I stopped watching the man dancing after a while but I thought I would have probably gone for it when I was young. I remember watching Top of the Pops in the 1960s and my parents laughing themselves silly at the gyrations, and me thinking that 'they just didn't get it'. 

What's more serious than going off listening to classical music for a while is that I just scrolled through the most recent posts and found I wasn't interested, really. Had to force myself to read some of the posts.

Maybe it is my destiny to Cheshire-Cat off the site....


----------



## elgar's ghost (Aug 8, 2010)

If I'm ever off classical music then it's a cert that I'm off everything else as well - there are times when I just want total quiet. This state of affairs never lasts long with classical, though I now have to be in a particular mood to want to hear other kinds of music.


----------



## Strange Magic (Sep 14, 2015)

I rotate pretty steadily within my orbit of Classical, Rock/Pop, Cante Flamenco, and "Other". Other can be quite a dog's breakfast!


----------



## Barbebleu (May 17, 2015)

I had a little phase of listening to some avant garde jazz and some new singer/songwriters like Aldous Harding and Nadia Reid. But last night I started on Rheingold from Bayreuth 1965. It all depends on my mood I suppose.


----------



## Oldhoosierdude (May 29, 2016)

From time to time I will listen to other music genre, even (gasp) country. But quickly tire and return to the real thing.


----------



## jegreenwood (Dec 25, 2015)

MacLeod said:


> Haven't listened to any for weeks.

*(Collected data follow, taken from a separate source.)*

-- ==== Sys2Proof/Certificates/Slice0/Obligations.lean ====
section
/-! DEFINITION. The statements about HUFF-CORE for the provers, in the order of the spec's files.

A statement of a command's effect gives the whole next state as `{ s with … }`, so it says at once what the command
changes and that it changes nothing else. `host`, `src`, `snk`, `trace`, `responses` and `waiting` are the model's own
form of the ports (notes/assumptions/1.md to 4.md); a clause about them rests on those entries. -/

open Sys2Proof Sys2Proof.Machine

/-! ### Encoding (30_encoding.md) -/

/-- Decoding an encoded command gives it back, every operand at every value (R80, R81, R82, R83, R87). -/
def Obligations.DecodeOfEncodeGivesTheCommand : Prop := ∀ i : Instr, decode (encode i) = .ok i

/-- A word that decodes is the encoding of its command: each command has one word (R80, R81, R84, R85). -/
def Obligations.EncodeOfDecodedGivesTheWord : Prop := ∀ (w : CmdWord) (i : Instr), decode w = .ok i → encode i = w

/-- The example words of R89, and one word of every format, decode to the commands they stand for. -/
def Obligations.SpecWordsDecodeToTheirCommands : Prop :=
  decode 0x100041000000000A = .ok (.freqWr 0x41 10) ∧
  decode 0x2000410000000000 = .ok (.encSym 0x41) ∧
  decode 0x0800000000000001 = .ok (.bwWritebit 1) ∧
  decode 0x2800000000000000 = .ok .decSym ∧
  decode 0x1100410000000000 = .ok (.freqRd 0x41) ∧
  decode 0x0100000000000000 = .ok .brReadbit ∧
  decode 0x3100000000000000 = .ok .stClr

/-- R84: the masks, the match word, and that no word matches two rows. -/
def Obligations.NoWordMatchesTwoRows : Prop :=
  (maskOf .n = 0xFFFFFFFFFFFFFFFF ∧ maskOf .s = 0xFFFF00FFFFFFFFFF ∧ maskOf .d = 0xFFFFFFFF00000000 ∧
    maskOf .sd = 0xFFFF00FF00000000) ∧
  (∀ r ∈ opcodeMap, matchOf r = r.opc.setWidth 64 <<< 56) ∧
  (∀ (w : CmdWord) (r : Row), selects w r = true ↔ w &&& maskOf r.format = matchOf r) ∧
  ∀ (w : CmdWord) (r1 r2 : Row), r1 ∈ opcodeMap → r2 ∈ opcodeMap → selects w r1 = true → selects w r2 = true → r1 = r2

/-- R85: a word whose OPC is in no row, or whose row's RSV1, RSV2 or must-be-zero SYM or DATA field is nonzero, completes
with ILLEGAL_CMD and result 0, reads no stream and changes nothing else than STICKY[8]; the all-zero word is such a word. -/
def Obligations.IllegalWordSetsOnlySticky8 : Prop :=
  (∀ (s : State) (w : CmdWord) (rest : List HostEvent), s.waiting = none → s.host = .command w :: rest →
    (∀ r ∈ opcodeMap, r.opc = (fieldsOf w).opc → (fieldsOf w).wellFormed r.format = false) →
    step s = .next { s with
      host := rest
      sticky := s.sticky ||| 0x80
      responses := s.responses ++ [⟨.illegalCmd, 0⟩] }) ∧
  ∀ r ∈ opcodeMap, r.opc ≠ (fieldsOf 0).opc

/-- R87, R14, R21: where the block waits on no stream and the host's next input is a word that decodes to `i`, a step is
`exec i` on the state with that input taken; nothing else is added around it, for there is no program counter. -/
def Obligations.StepRunsTheDecodedCommand : Prop :=
  ∀ (s : State) (w : CmdWord) (rest : List HostEvent) (i : Instr), s.waiting = none → s.host = .command w :: rest →
    decode w = .ok i → step s = exec i { s with host := rest }

/-! ### Reset, waiting and idling (10_state.md, 60_exceptions.md, 70_reset_and_hazards.md) -/

/-- R22: the reset value of every state element, and the reset value of STATUS, `0x00000080` (R36). -/
def Obligations.ResetStateHoldsTheResetValues : Prop :=
  State.reset.br = ⟨0x00, 8, false⟩ ∧ State.reset.bw = ⟨0x00, 0⟩ ∧ (∀ sym, freqAt sym State.reset = 0x00000000) ∧
  State.reset.tree.built = false ∧ State.reset.tree.root = none ∧ (∀ sym, leafAt sym State.reset = none) ∧
  (∀ i, nodeAt State.reset.tree.nodes i = none) ∧ (∀ c, 1 ≤ c → c ≤ 8 → stickyBit State.reset c = false) ∧
  statusWord State.reset = 0x00000080

/-- R250, R251: reset sets every element to its reset value, gives no response, makes no transaction and undoes none; the
block then waits for its first command, which is an idle step (notes/assumptions/5.md). Stated of a reset between commands
and while a command waits, and of a reset that cuts off a command, or an illegal word, before its response: the transactions
already completed stay made. The rest is the model's choice: that these are the places where a reset lands, and that a
transaction cut off before its answer counts as not made (11.md); that the coming inputs and answers and the two records
stay as they are (16.md); and the form of the ports (1.md, 2.md, 4.md). -/
def Obligations.ResetInputResetsTheBlock : Prop :=
  (∀ (s : State) (rest : List HostEvent), s.host = .reset :: rest →
    ∃ t, step s = .next t ∧ HoldsResetValues t ∧ t.host = rest ∧ t.src = s.src ∧ t.snk = s.snk ∧
      t.trace = s.trace ∧ t.responses = s.responses ∧ (rest = [] → step t = .next t)) ∧
  (∀ (s u : State) (w : CmdWord) (i : Instr) (rest : List HostEvent), s.waiting = none →
    s.host = .commandThenReset w :: rest → decode w = .ok i → exec i { s with host := rest } = .next u →
    ∃ t, step s = .next t ∧ HoldsResetValues t ∧ t.host = rest ∧ t.src = u.src ∧ t.snk = u.snk ∧
      t.trace = u.trace ∧ t.responses = s.responses) ∧
  ∀ (s : State) (w : CmdWord) (rest : List HostEvent), s.waiting = none → s.host = .commandThenReset w :: rest →
    (∀ i, decode w ≠ .ok i) →
    ∃ t, step s = .next t ∧ HoldsResetValues t ∧ t.host = rest ∧ t.src = s.src ∧ t.snk = s.snk ∧
      t.trace = s.trace ∧ t.responses = s.responses

/-- R233, R238: a block that waits on a stream, with no reset asserted, goes on waiting and takes no command; a block with
no command idles and keeps all its state. That such a step is a next state is the model's choice (notes/assumptions/3.md,
5.md). -/
def Obligations.WaitingAndIdleBlocksKeepTheirState : Prop :=
  ∀ s : State, s.host.head? ≠ some .reset → (s.waiting ≠ none ∨ s.host = []) → step s = .next s

/-! ### Bit reader (40_bit_io.md) -/

/-- R101, R102: BR_READBIT in each of its cases: latched end-of-stream, a cached bit, a refill answered with data, END or
IOERR. -/
def Obligations.BrReadbitEffect : Prop :=
  ∀ s : State,
    (s.br.eos = true → exec .brReadbit s = .next { s with
      sticky := s.sticky ||| 0x01
      responses := s.responses ++ [⟨.eos, 0⟩] }) ∧
    (∀ h : s.br.pos.val < 8, s.br.eos = false → exec .brReadbit s = .next { s with
      br := { s.br with pos := ⟨s.br.pos.val + 1, by omega⟩ }
      responses := s.responses ++ [⟨.ok, ((s.br.byte >>> (7 - s.br.pos.val)) &&& 1).setWidth 32⟩] }) ∧
    (∀ b rest, s.br.eos = false → s.br.pos = 8 → s.src = some (.data b) :: rest → exec .brReadbit s = .next { s with
      br := ⟨b, 1, false⟩
      src := rest
      trace := s.trace ++ [.srcRead (.data b)]
      responses := s.responses ++ [⟨.ok, ((b >>> 7) &&& 1).setWidth 32⟩] }) ∧
    (∀ rest, s.br.eos = false → s.br.pos = 8 → s.src = some .atEnd :: rest → exec .brReadbit s = .next { s with
      br := { s.br with eos := true }
      src := rest
      trace := s.trace ++ [.srcRead .atEnd]
      sticky := s.sticky ||| 0x01
      responses := s.responses ++ [⟨.eos, 0⟩] }) ∧
    (∀ rest, s.br.eos = false → s.br.pos = 8 → s.src = some .ioErr :: rest → exec .brReadbit s = .next { s with
      src := rest
      trace := s.trace ++ [.srcRead .ioErr]
      sticky := s.sticky ||| 0x08
      responses := s.responses ++ [⟨.srcIo, 0⟩] })

/-- R233, R251, R12, in the model's form (notes/assumptions/2.md, 3.md): a command whose stream transaction is never answered
gives no response and leaves that transaction outstanding; what it had done before stays. Stated of each command that can
wait: the refill of BR_READBIT, the put of BW_WRITEBIT, the put and the sync of BW_FLUSH, a put of ENC_SYM, with the bits
accepted before it kept, and a refill of DEC_SYM, with the bits read before it consumed. -/
def Obligations.UnansweredTransactionLeavesTheBlockWaiting : Prop :=
  (∀ (s : State) (rest : List (Option SrcAnswer)), s.br.eos = false → s.br.pos = 8 → Unanswered s.src rest →
    exec .brReadbit s = .next { s with src := rest, waiting := some .srcRead }) ∧
  (∀ (s : State) (rest : List (Option SnkAnswer)) (data : Word), s.bw.pos = 8 → Unanswered s.snk rest →
    exec (.bwWritebit data) s = .next { s with snk := rest, waiting := some (.snkPut s.bw.byte) }) ∧
  (∀ (s : State) (rest : List (Option SnkAnswer)), s.bw.pos ≠ 0 → Unanswered s.snk rest →
    exec .bwFlush s = .next { s with snk := rest, waiting := some (.snkPut s.bw.byte) }) ∧
  (∀ (s : State) (answers rest : List (Option SnkAnswer)), s.bw.pos ≠ 0 → s.snk = some .ok :: answers →
    Unanswered answers rest → exec .bwFlush s = .next { s with
      bw := ⟨0x00, 0⟩
      snk := rest
      trace := s.trace ++ [.snkPut s.bw.byte .ok]
      waiting := some .snkSync }) ∧
  (∀ (s : State) (sym : Byte) (n : NodeIx) (c : List Bool) (j : Nat) (answers rest : List (Option SnkAnswer)), BlockInv s →
    leafAt sym s = some n → codeOf s.tree.nodes n = .ok c → j < (s.bw.pos.val + c.length + 7) / 8 - 1 →
    s.snk = okAnswers j ++ answers → Unanswered answers rest →
    ∃ (t : State) (bs : List Byte) (k : Nat), exec (.encSym sym) s = .next t ∧
      k + s.bw.pos.val = 8 * (j + 1) ∧ k < c.length ∧ bs.length = j ∧ t.bw.pos = 8 ∧
      t = { s with
        bw := t.bw
        snk := rest
        trace := s.trace ++ bs.map fun b => .snkPut b .ok
        waiting := some (.snkPut t.bw.byte) } ∧
      bitsOf bs ++ cachedBits t.bw = cachedBits s.bw ++ c.take k) ∧
  ∀ (s : State) (r p : NodeIx) (nd : Node) (c : List Bool) (bs : List Byte) (answers rest : List (Option SrcAnswer)),
    BlockInv s → s.tree.root = some r → s.br.eos = false → (byteBits s.br.byte).drop s.br.pos.val ++ bitsOf bs = c →
    descend s.tree.nodes r c = some p → nodeAt s.tree.nodes p = some nd → nd.child0 ≠ none →
    s.src = dataAnswers bs ++ answers → Unanswered answers rest →
    ∃ t : State, exec .decSym s = .next t ∧ t.br.eos = false ∧ t.br.pos = 8 ∧
      t = { s with
        br := t.br
        src := rest
        trace := s.trace ++ bs.map fun b => .srcRead (.data b)
        waiting := some .srcRead }

/-- R103: once a read has returned EOS, every later read returns EOS and changes no state, whatever the source would
answer; and no command but BR_RESET changes the reader, or asks the source, while the latch is set. -/
def Obligations.EndOfStreamIsIdempotent : Prop :=
  (∀ (s : State) (n : Nat) (answers : List (Option SrcAnswer)), (readBitCore s).1 = .eos →
    (readBitCore s).2.br.eos = true ∧
    readMany n { (readBitCore s).2 with src := answers } =
      (List.replicate n .eos, { (readBitCore s).2 with src := answers })) ∧
  ∀ (i : Instr) (s t : State), s.br.eos = true → i ≠ .brReset → exec i s = .next t → t.br = s.br ∧ t.src = s.src

/-- R53, R52: the bits that successive reads return are the bits of the delivered bytes, each byte most significant bit
first, bytes in stream order, and a byte is asked for only when its first bit is wanted: after `n` reads the source has
been asked for `ceil(n/8)` bytes. -/
def Obligations.ReaderReturnsTheSourceBitsInOrder : Prop :=
  ∀ (s : State) (bs : List Byte) (rest : List (Option SrcAnswer)) (n : Nat),
    s.br.pos = 8 → s.br.eos = false → s.src = dataAnswers bs ++ rest → n ≤ 8 * bs.length →
    (readMany n s).1 = (((bs.flatMap fun b => (List.range 8).map fun i => b.getLsbD (7 - i)).take n).map .bit) ∧
    (readMany n s).2.src = dataAnswers (bs.drop ((n + 7) / 8)) ++ rest ∧
    (readMany n s).2.trace = s.trace ++ (bs.take ((n + 7) / 8)).map fun b => .srcRead (.data b)

/-- R105: BR_RESET empties the reader and clears the end-of-stream latch; no source transaction takes place. -/
def Obligations.BrResetEffect : Prop :=
  ∀ s : State, exec .brReset s = .next { s with
    br := ⟨0x00, 8, false⟩
    responses := s.responses ++ [⟨.ok, 0⟩] }

/-! ### Bit writer (40_bit_io.md) -/

/-- R110, R111: BW_WRITEBIT in each of its cases: room in the cache, and a full cache whose put is answered with OK or
IOERR. Only `data[0]` counts. -/
def Obligations.BwWritebitEffect : Prop :=
  ∀ (s : State) (data : Word),
    (∀ h : s.bw.pos.val < 8, exec (.bwWritebit data) s = .next { s with
      bw := ⟨s.bw.byte ||| ((data &&& 1).setWidth 8 <<< (7 - s.bw.pos.val)), ⟨s.bw.pos.val + 1, by omega⟩⟩
      responses := s.responses ++ [⟨.ok, 0⟩] }) ∧
    (∀ rest, s.bw.pos = 8 → s.snk = some .ok :: rest → exec (.bwWritebit data) s = .next { s with
      bw := ⟨(data &&& 1).setWidth 8 <<< 7, 1⟩
      snk := rest
      trace := s.trace ++ [.snkPut s.bw.byte .ok]
      responses := s.responses ++ [⟨.ok, 0⟩] }) ∧
    (∀ rest, s.bw.pos = 8 → s.snk = some .ioErr :: rest → exec (.bwWritebit data) s = .next { s with
      snk := rest
      trace := s.trace ++ [.snkPut s.bw.byte .ioErr]
      sticky := s.sticky ||| 0x10
      responses := s.responses ++ [⟨.sinkIo, 0⟩] })

/-- R113: BW_FLUSH in each of its cases: an empty cache, and a nonempty one whose put and sync are answered. -/
def Obligations.BwFlushEffect : Prop :=
  ∀ s : State,
    (s.bw.pos = 0 → exec .bwFlush s = .next { s with responses := s.responses ++ [⟨.ok, 0⟩] }) ∧
    (∀ rest, s.bw.pos ≠ 0 → s.snk = some .ioErr :: rest → exec .bwFlush s = .next { s with
      snk := rest
      trace := s.trace ++ [.snkPut s.bw.byte .ioErr]
      sticky := s.sticky ||| 0x10
      responses := s.responses ++ [⟨.sinkIo, 0⟩] }) ∧
    (∀ rest, s.bw.pos ≠ 0 → s.snk = some .ok :: some .ioErr :: rest → exec .bwFlush s = .next { s with
      bw := ⟨0x00, 0⟩
      snk := rest
      trace := s.trace ++ [.snkPut s.bw.byte .ok, .snkSync .ioErr]
      sticky := s.sticky ||| 0x10
      responses := s.responses ++ [⟨.sinkIo, 1⟩] }) ∧
    (∀ rest, s.bw.pos ≠ 0 → s.snk = some .ok :: some .ok :: rest → exec .bwFlush s = .next { s with
      bw := ⟨0x00, 0⟩
      snk := rest
      trace := s.trace ++ [.snkPut s.bw.byte .ok, .snkSync .ok]
      responses := s.responses ++ [⟨.ok, 1⟩] })

/-- R116: BW_RESET discards the writer's cache; no sink transaction takes place. -/
def Obligations.BwResetEffect : Prop :=
  ∀ s : State, exec .bwReset s = .next { s with
    bw := ⟨0x00, 0⟩
    responses := s.responses ++ [⟨.ok, 0⟩] }

/-- R112: after n >= 1 successful bit writes from an empty writer, the sink has received exactly `ceil(n/8) - 1` bytes and
BW.pos is `n - 8*(ceil(n/8) - 1)`; the bits at the sink and those in the cache are the bits written, in order. -/
def Obligations.WriterEmitsLazily : Prop :=
  ∀ (s t : State) (vs : List Bool), s.bw = ⟨0x00, 0⟩ → vs ≠ [] → writeMany vs s = (.ok, t) →
    (newSinkBytes s t).length = (vs.length + 7) / 8 - 1 ∧
    t.bw.pos.val = vs.length - 8 * ((vs.length + 7) / 8 - 1) ∧ 1 ≤ t.bw.pos.val ∧
    bitsOf (newSinkBytes s t) ++ cachedBits t.bw = vs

I've barely looked at the Proms listings for this year. Only prepared to listen to Radiohead.
> 
> 
> 
> ...


Well, you could listen to Jonny Greenwood (of Radiohead) playing Steve Reich.






Or Steve Reich's Radio Rewrite.


----------



## Potiphera (Mar 24, 2011)

I don't know what Vivaldi might think of this supercharged pop version of his Storm, but I like it. 
I like Vanessa Mae.


----------



## starthrower (Dec 11, 2010)

Classical listening is pretty much a winter time preoccupation for me. The rest of the year I listen to everything else.


----------



## philoctetes (Jun 15, 2017)

I'll take a hour of quiet whenever I can get it. Not listening to music yet this morning as I usually do, just letting the mind breath a bit. Some recent purchases are not listened to yet. 

It's pretty lopsided when I am listening, whatever is new or unfamiliar gets priority. Organ, early polyphony, and jazz are the big hitters right now. Got a Cal Tjader collection that makes me happy, literally, to listen to in the car. I'm having a really hard time listening to Mozart and Beethoven, while Haydn is just fine. No rhyme or reason.


----------



## Blancrocher (Jul 6, 2013)

I'm sampling from Wynton Marsalis' "12 Essential Jazz Recordings."

https://www.rollingstone.com/music/...s-interview-essential-jazz-recordings-821914/


----------



## philoctetes (Jun 15, 2017)

This week it's viol consorts and Pettersson but the latter is a secret shhhhh


----------



## millionrainbows (Jun 23, 2012)

Next, it's The Archies and Monteverdi, but Shhh about the Monteverdi!


----------



## millionrainbows (Jun 23, 2012)

MacLeod said:


> Haven't listened to any for weeks. I've barely looked at the Proms listings for this year. Only prepared to listen to Radiohead.
> 
> 
> 
> ...


He's a very funny man!


----------